I also checked mw:Audio and mw:Video - there were few enough that the only missing video was https://www.mediawiki.org/wiki/Project:Support_desk/Flow/2022/04 which I just added manually.

Or perhaps just fix the bug that Parsoid silently deletes figure tags it doesn't recognize, rather than emitting the literal wikitext <figure> and recursing into their content. If it did that, that would turn the impact of the lack of BC here from "content is silently lost" to "content is wrapped in a useless set of HTML tags" - I'm fine with the latter as part of the known Flow export noise, and am much more concerned by the former.

Thanks everyone for prodding me to look at this more closely, and awakening me from the "flow export is inevitably messy" stupor I had fallen into.

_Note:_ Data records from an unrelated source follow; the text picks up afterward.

/-! ### Reads that return the latched value -/

/-- A DATA read with the direction bit clear returns the latched value, whatever else the state is (R163). -/
theorem dataRead_wrongDirection {s : State} (w : Nat) (hDir : s.gmbus.command.getLsbD 0 = false) :
    dataRead w s.beginStep =
      { s with response := okRead w s.gmbus.data.toNat [.protocolViolation .dataReadNotReadDirection] } := by
  have hRead : cmdDir s.gmbus.command = false := hDir
  have hStale : dataRead w s.beginStep =
      returnData w (s.beginStep.log (.protocolViolation .dataReadNotReadDirection)) := by
    simp only [dataRead, State.beginStep_gmbus, hRead, Bool.not_false, if_true]
  rw [hStale, returnData_eq w rfl]
  rfl

/-- With the direction set and no active port it returns the latched value too (R168). -/
theorem dataRead_noActivePort {s : State} (w : Nat) (hDir : s.gmbus.command.getLsbD 0 = true)
    (hPort : s.activePort = none) :
    dataRead w s.beginStep = { s with response := okRead w s.gmbus.data.toNat [.noActivePort] } := by
  have hRead : cmdDir s.gmbus.command = true := hDir
  have hStale : dataRead w s.beginStep = returnData w (s.beginStep.log .noActivePort) := by
    simp only [dataRead, State.beginStep_gmbus, State.activePort_beginStep, hRead, hPort, Bool.not_true,
      Bool.false_eq_true, if_false]
  rw [hStale, returnData_eq w rfl]
  rfl

/-- Settles O29: the read is admitted, and the direction is tested before anything else of the state. -/
theorem dataReadWrongDirection : Obligations.DataReadWrongDirection :=
  fun s w hw hDir => (grData_next s (admission_data .read hw)).trans (congrArg _ (dataRead_wrongDirection w hDir))

/-- Settles O30: the read is admitted, and the resolver is asked before the transport. -/
theorem dataReadNoActivePort : Obligations.DataReadNoActivePort :=
  fun s w hw hDir hPort =>
    (grData_next s (admission_data .read hw)).trans (congrArg _ (dataRead_noActivePort w hDir hPort))

/-! ### The EDID cursor -/

/-- `s` after the cursor of `p` has delivered `m` bytes and logged `events`. -/
def pulled (p : Port) (m : Nat) (events : List Event) (s : State) : State :=
  { s with
    transport := s.transport.set p { s.transport.get p with readCursor := (s.transport.get p).readCursor + m }
    response := { s.response with events := s.response.events ++ events } }

theorem pulled_zero (p : Port) (s : State) : pulled p 0 [] s = s := by
  rw [pulled, List.append_nil]
  exact congrArg (fun m => { s with transport := m }) (PortMap.set_get_self s.transport p)

/-- Two pulls in a row are one. -/
theorem pulled_pulled (p : Port) (m n : Nat) (ev ew : List Event) (s : State) :
    pulled p n ew (pulled p m ev s) = pulled p (m + n) (ev ++ ew) s := by
  simp [pulled, Nat.add_assoc]

/-- A log is a pull of no byte. -/
theorem log_eq_pulled (p : Port) (ev : Event) (s : State) : s.log ev = pulled p 0 [ev] s :=
  congrArg (fun m => { s.log ev with transport := m }) (PortMap.set_get_self s.transport p).symm

/-- The cursor refuses for the reasons that do not depend on its position, and then for its position (R230). -/
theorem nextByteViolation_eq (s : State) (p : Port) :
    nextByteViolation s p = (refusal s p).or
      (if s.edidLen.get p ≤ (s.transport.get p).readCursor then some .outOfRange else none) := by
  simp only [nextByteViolation, refusal]
  grind

theorem serving_iff_refusal (s : State) (p : Port) : serving s p ↔ refusal s p = none := by
  unfold serving refusal
  grind

/-- A `next_byte` that is refused returns 0x00, logs the reason and does not move (R230, R231). -/
theorem nextByte_of_violation {s : State} {p : Port} {kind : Violation} (h : nextByteViolation s p = some kind) :
    nextByte p s = (0, pulled p 0 [.protocolViolation kind] s) := by
  rw [nextByte, h]
  exact congrArg ((0 : Byte), ·) (log_eq_pulled p _ s)

/-- A pull of one byte more is the next byte and then the rest. -/
theorem pullBytes_succ {p : Port} {s t : State} {b : Byte} (k : Nat) (h : nextByte p s = (b, t)) :
    pullBytes p (k + 1) s = (b :: (pullBytes p k t).1, (pullBytes p k t).2) := by
  rw [pullBytes, h]

/-- A cursor that refuses delivers zeros, logs the reason each time and does not move (R230, R231). -/
theorem pullBytes_refused {s : State} {p : Port} {kind : Violation} (k : Nat)
    (h : nextByteViolation s p = some kind) :
    pullBytes p k s =
      (List.replicate k 0, pulled p 0 (List.replicate k (.protocolViolation kind)) s) := by
  induction k generalizing s with
  | zero => simp [pullBytes, pulled_zero]
  | succ k ih =>
    have hStill : nextByteViolation (pulled p 0 [.protocolViolation kind] s) p = some kind := by
      rw [← log_eq_pulled]
      exact h
    rw [pullBytes_succ k (nextByte_of_violation h), ih hStill]
    simp only [pulled_pulled, List.replicate_succ, List.singleton_append]

/-- A serving port whose table entry holds `bytes`, as a batched read finds it. -/
structure Serves (s : State) (p : Port) (bytes : List Byte) : Prop where
  serving : serving s p
  edid    : (s.cfg.get p).edid = some bytes
  length  : s.edidLen.get p = bytes.length

/-- A pull from a serving port leaves it serving. -/
theorem Serves.pulled {s : State} {p : Port} {bytes : List Byte} (h : Serves s p bytes) (m : Nat) (ev : List Event) :
    Serves (pulled p m ev s) p bytes := by
  obtain ⟨hServing, hEdid, hLength⟩ := h
  refine ⟨?_, hEdid, hLength⟩
  simpa [Machine.pulled, Machine.serving] using hServing

/-- A `next_byte` that nothing refuses delivers the byte at the cursor (R230). -/
theorem nextByte_of_ok {s : State} {p : Port} (h : nextByteViolation s p = none) :
    nextByte p s = (edidByte s p (s.transport.get p).readCursor, pulled p 1 [] s) := by
  rw [nextByte, h]
  simp only [pulled, List.append_nil]
  rfl

/-- The byte at the cursor of a serving port. -/
theorem nextByte_of_serves {s : State} {p : Port} {bytes : List Byte} (h : Serves s p bytes)
    (hIn : (s.transport.get p).readCursor < bytes.length) :
    nextByte p s = (bytes[(s.transport.get p).readCursor], Machine.pulled p 1 [] s) := by
  have hOk : nextByteViolation s p = none := by
    rw [nextByteViolation_eq, (serving_iff_refusal s p).1 h.serving, h.length, if_neg (Nat.not_le.2 hIn)]
    rfl
  rw [nextByte_of_ok hOk]
  simp [edidByte, h.edid, hIn]

/-- The bytes that `k` pulls from position `c` of a buffer deliver: those of the buffer, then zeros (R165, R230). -/
def servedBytes (bytes : List Byte) (c k : Nat) : List Byte :=
  (bytes.drop c).take k ++ List.replicate (k - (bytes.length - c)) 0

theorem getElem?_servedBytes (bytes : List Byte) (c k j : Nat) :
    (servedBytes bytes c k)[j]? = if j < k then some (bytes[c + j]?.getD 0) else none := by
  rw [servedBytes, List.getElem?_append, List.length_take, List.length_drop, List.getElem?_take, List.getElem?_drop,
    List.getElem?_replicate]
  by_cases hIn : c + j < bytes.length
  · grind
  · grind

theorem servedBytes_succ {bytes : List Byte} {c : Nat} (k : Nat) (h : c < bytes.length) :
    servedBytes bytes c (k + 1) = bytes[c] :: servedBytes bytes (c + 1) k := by
  have hEnd : k + 1 - (bytes.length - c) = k - (bytes.length - (c + 1)) := by omega
  rw [servedBytes, List.drop_eq_getElem_cons h, List.take_succ_cons, hEnd]
  rfl

theorem servedBytes_of_length_le {bytes : List Byte} {c : Nat} (k : Nat) (h : bytes.length ≤ c) :
    servedBytes bytes c k = List.replicate k 0 := by
  rw [servedBytes, List.drop_of_length_le h, Nat.sub_eq_zero_of_le h]
  simp

/-- A pull of `k` bytes from a serving port: the bytes at the cursor, then a zero and an event for each one past the
end of the buffer (R165, R230). -/
theorem pullBytes_of_serves {s : State} {p : Port} {bytes : List Byte} (k : Nat) (h : Serves s p bytes) :
    pullBytes p k s =
      (servedBytes bytes (s.transport.get p).readCursor k,
        Machine.pulled p (min k (bytes.length - (s.transport.get p).readCursor))
          (List.replicate (k - (bytes.length - (s.transport.get p).readCursor)) (.protocolViolation .outOfRange)) s) := by
  induction k generalizing s with
  | zero => simp [pullBytes, pulled_zero, servedBytes]
  | succ k ih =>
    by_cases hIn : (s.transport.get p).readCursor < bytes.length
    · have hNext : ((Machine.pulled p 1 [] s).transport.get p).readCursor = (s.transport.get p).readCursor + 1 := by
        simp [Machine.pulled]
      have hEnd : k + 1 - (bytes.length - (s.transport.get p).readCursor) =
          k - (bytes.length - ((s.transport.get p).readCursor + 1)) := by omega
      have hMoved : 1 + min k (bytes.length - ((s.transport.get p).readCursor + 1)) =
          min (k + 1) (bytes.length - (s.transport.get p).readCursor) := by omega
      rw [pullBytes_succ k (nextByte_of_serves h hIn), ih (h.pulled 1 []), hNext, servedBytes_succ k hIn, pulled_pulled,
        List.nil_append, hEnd, hMoved]
    · have hPast : bytes.length ≤ (s.transport.get p).readCursor := Nat.not_lt.1 hIn
      have hRange : nextByteViolation s p = some .outOfRange := by
        rw [nextByteViolation_eq, (serving_iff_refusal s p).1 h.serving, h.length, if_pos hPast]
        rfl
      rw [pullBytes_refused (k + 1) hRange, servedBytes_of_length_le _ hPast, Nat.sub_eq_zero_of_le hPast]
      simp

/-! ### The batched read -/

/-- `s` after a batched DATA read of the active port `p` with `rem` bytes remaining that pulled `bs`, of which the
cursor delivered `m`, and logged `events` (R165 to R167). -/
def afterBatch (s : State) (p : Port) (w rem : Nat) (bs : List Byte) (m : Nat) (events : List Event) : State :=
  { s with
    gmbus := { s.gmbus with data := packData s.params.dataPartialUpper s.gmbus.data bs }
    transport := s.transport.set p
      (if rem ≤ 4 then Transport.zero
        else { s.transport.get p with readCursor := (s.transport.get p).readCursor + m })
    response := okRead w (packData s.params.dataPartialUpper s.gmbus.data bs).toNat events }

theorem batchedRead_eq {s : State} {p : Port} {w rem m : Nat} {bs : List Byte} {events : List Event}
    (h : pullBytes p (min rem 4) s.beginStep = (bs, pulled p m events s.beginStep)) :
    batchedRead p rem w s.beginStep = afterBatch s p w rem bs m events := by
  have hCount : (min (rem : Int) 4).toNat = min rem 4 := by omega
  have hLast : ((rem : Int) ≤ 4) = (rem ≤ 4) := by simp
  simp only [batchedRead, hCount, h, hLast, returnData, State.returnValue, truncTo_setWidth, afterBatch]
  by_cases hEnd : rem ≤ 4
  · simp only [if_pos hEnd, terminate, State.initTransport, State.updTransport_transport, State.setTransport]
    simp [pulled, State.updTransport, State.setTransport, State.setResponse, State.setData, State.beginStep,
      Response.empty, okRead]
  · simp only [if_neg hEnd]
    simp [pulled, State.setResponse, State.setData, State.beginStep, Response.empty, okRead]

/-- A DATA read of the active port with `rem > 0` bytes remaining is the batched read (R163 to R165). -/
theorem dataRead_batched {s : State} {p : Port} {w rem : Nat} (hDir : s.gmbus.command.getLsbD 0 = true)
    (hPort : s.activePort = some p)
    (hCount : (s.transport.get p).gmbus.totalByteCount.toNat = (s.transport.get p).readCursor + rem) (hPos : 0 < rem) :
    dataRead w s = batchedRead p rem w s := by
  have hRead : cmdDir s.gmbus.command = true := hDir
  have hRem : bytesRemaining (s.transport.get p) = rem := by rw [bytesRemaining, hCount]; omega
  have hSome : ¬ ((rem : Int) ≤ 0) := by omega
  simp only [dataRead, hRead, hPort, hRem, if_neg hSome, Bool.not_true, Bool.false_eq_true, if_false]

theorem grData_batched {s : State} {p : Port} {w rem m : Nat} {bs : List Byte} {events : List Event}
    (hw : narrowWidth w) (hDir : s.gmbus.command.getLsbD 0 = true) (hPort : s.activePort = some p)
    (hCount : (s.transport.get p).gmbus.totalByteCount.toNat = (s.transport.get p).readCursor + rem) (hPos : 0 < rem)
    (hPull : pullBytes p (min rem 4) s.beginStep = (bs, pulled p m events s.beginStep)) :
    exec (.grData w) s = .next (afterBatch s p w rem bs m events) := by
  rw [grData_next s (admission_data .read hw), dataRead_batched (s := s.beginStep) hDir hPort hCount hPos,
    batchedRead_eq hPull]

/-- The bytes of DATA after a batched read: those pulled, and above them those of the policy (R166). -/
theorem byte_afterBatch (s : State) (p : Port) (w rem : Nat) (bs : List Byte) (m : Nat) (events : List Event)
    {j : Nat} (hj : j < 4) :
    (afterBatch s p w rem bs m events).gmbus.data.extractLsb' (8 * j) 8 = bs.getD j (upperByte s j) := by
  have h := byteOf_packData s.params.dataPartialUpper s.gmbus.data bs j hj
  rw [upperByte]
  cases hPolicy : s.params.dataPartialUpper <;> rw [hPolicy] at h <;> simp only [afterBatch, hPolicy] <;> exact h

Change #1131812 had a related patch set uploaded (by Pppery; author: Pppery):

[mediawiki/services/parsoid@master] Do not delete old Flow board images when unserializing

https://gerrit.wikimedia.org/r/1131812

Change #1131812 abandoned by Pppery:

[mediawiki/services/parsoid@master] Do not delete old Flow board images when converting to wikitext

https://gerrit.wikimedia.org/r/1131812

Change #1131812 restored by Arlolra:

[mediawiki/services/parsoid@master] Do not delete old Flow board images when converting to wikitext

https://gerrit.wikimedia.org/r/1131812

Change #1131812 merged by jenkins-bot:

[mediawiki/services/parsoid@master] Do not delete old Flow board images when converting to wikitext

https://gerrit.wikimedia.org/r/1131812

Change #1132724 had a related patch set uploaded (by Arlolra; author: Arlolra):

[mediawiki/vendor@master] Bump wikimedia/parsoid to 0.21.0-a23

https://gerrit.wikimedia.org/r/1132724

Change #1132724 merged by jenkins-bot:

[mediawiki/vendor@master] Bump wikimedia/parsoid to 0.21.0-a23

https://gerrit.wikimedia.org/r/1132724

Pppery claimed this task.

Confirmed that the wikitext call above now shows the image.